-- ==== Sys2Proof/Laws/KeepsRecovery.lean ====
section
/-! SUPPORT. Every operation of Machine/Recovery.lean answers a state that may follow its own (`Keeps`). -/

set_option linter.unusedTactic false
set_option linter.unreachableTactic false
set_option linter.unusedVariables false
set_option linter.unusedSimpArgs false

namespace Sys2Proof.Machine

open Sys2Proof

theorem keeps_fillRow {z : State} {s : State} {t u row l k : Nat} (h_s : Keeps z s) : Keeps z (State.fillRow s t u row l k) := by
  unfold State.fillRow
  with_reducible
  repeat' first
    | assumption | exact Keeps.refl _ | split | apply keeps_setSynapse | apply keeps_foldl | apply keepsO_next
    | intro _

theorem keeps_fillCol {z : State} {s : State} {t v n l k : Nat} (h_s : Keeps z s) : Keeps z (State.fillCol s t v n l k) := by
  unfold State.fillCol
  with_reducible
  repeat' first
    | assumption | exact Keeps.refl _ | (simp only [keeps_upd_iff]) | split | apply keeps_setPlaneWord
    | apply keeps_foldl | apply keepsO_next | intro _

theorem keeps_fillUnit {z s : State} {t u src : Nat} (h_s : Keeps z s) : Keeps z (State.fillUnit s t u src) := by
  unfold State.fillUnit
  dsimp only
  split
  · split
    · exact keeps_fillRow h_s
    · exact keeps_fillCol h_s
    · exact h_s
  · split
    · refine keeps_foldl ?_ h_s
      intro v x
      split
      · exact keeps_colWrite (.refl _)
      · exact .refl _
    · split
      · split
        · exact keeps_mem h_s (fun h => by simpa using wf_writeBytes _ h _)
        · exact h_s
      · exact h_s

theorem keeps_markRecovered {z : State} {s : State} {t u src : Nat} (h_s : Keeps z s) : Keeps z (State.markRecovered s t u src) := by
  unfold State.markRecovered
  with_reducible
  repeat' first
    | assumption | exact Keeps.refl _ | (simp only [keeps_upd_iff]) | split | apply keeps_modTile

theorem keeps_recover {z : State} {s : State} {t u src : Nat} (h_s : Keeps z s) : Keeps z (State.recover s t u src) := by
  unfold State.recover
  with_reducible
  repeat' first
    | assumption | exact Keeps.refl _ | split | apply keeps_markRecovered | apply keeps_colZero | apply keeps_fillUnit
    | apply keeps_putQuar | apply keeps_pushLoss

theorem keeps_recoverNext {z : State} {s : State} {t : Nat} {q : Nat → Bool} (h_s : Keeps z s) : Keeps z (State.recoverNext s t q) := by
  unfold State.recoverNext
  with_reducible
  repeat' first
    | assumption | exact Keeps.refl _ | (simp only [keeps_upd_iff]) | split | apply keeps_recover
    | apply keeps_stageUpdate | apply keeps_updateStart | apply keeps_foldl | apply keepsO_next | intro _
    | (dsimp only)

theorem keeps_execRecoveryComplete {z : State} {t : Nat} {s : State} (h_s : Keeps z s) : KeepsO z (execRecoveryComplete t s) := by
  unfold execRecoveryComplete
  with_reducible
  repeat' first
    | assumption | exact Keeps.refl _ | (simp only [keeps_upd_iff]) | split | apply keeps_recoverNext
    | apply keeps_foldl | apply keepsO_next

theorem keeps_execRecoveryRetry {z : State} {t : Nat} {s : State} (h_s : Keeps z s) : KeepsO z (execRecoveryRetry t s) := by
  unfold execRecoveryRetry
  with_reducible
  repeat' first
    | assumption | exact Keeps.refl _ | (simp only [keeps_upd_iff]) | split | apply keeps_recover | apply keeps_foldl
    | apply keepsO_next

end Sys2Proof.Machine
end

> _AIM OF THE TASK_
The required answer is each line of the data in which the word "assumption" appears.

> _ANSWER TO THE PROBLEM_
    | assumption | exact Keeps.refl _ | split | apply keeps_setSynapse | apply keeps_foldl | apply keepsO_next
    | assumption | exact Keeps.refl _ | (simp only [keeps_upd_iff]) | split | apply keeps_setPlaneWord
    | assumption | exact Keeps.refl _ | (simp only [keeps_upd_iff]) | split | apply keeps_modTile
    | assumption | exact Keeps.refl _ | split | apply keeps_markRecovered | apply keeps_colZero | apply keeps_fillUnit
    | assumption | exact Keeps.refl _ | (simp only [keeps_upd_iff]) | split | apply keeps_recover
    | assumption | exact Keeps.refl _ | (simp only [keeps_upd_iff]) | split | apply keeps_recoverNext
    | assumption | exact Keeps.refl _ | (simp only [keeps_upd_iff]) | split | apply keeps_recover | apply keeps_foldl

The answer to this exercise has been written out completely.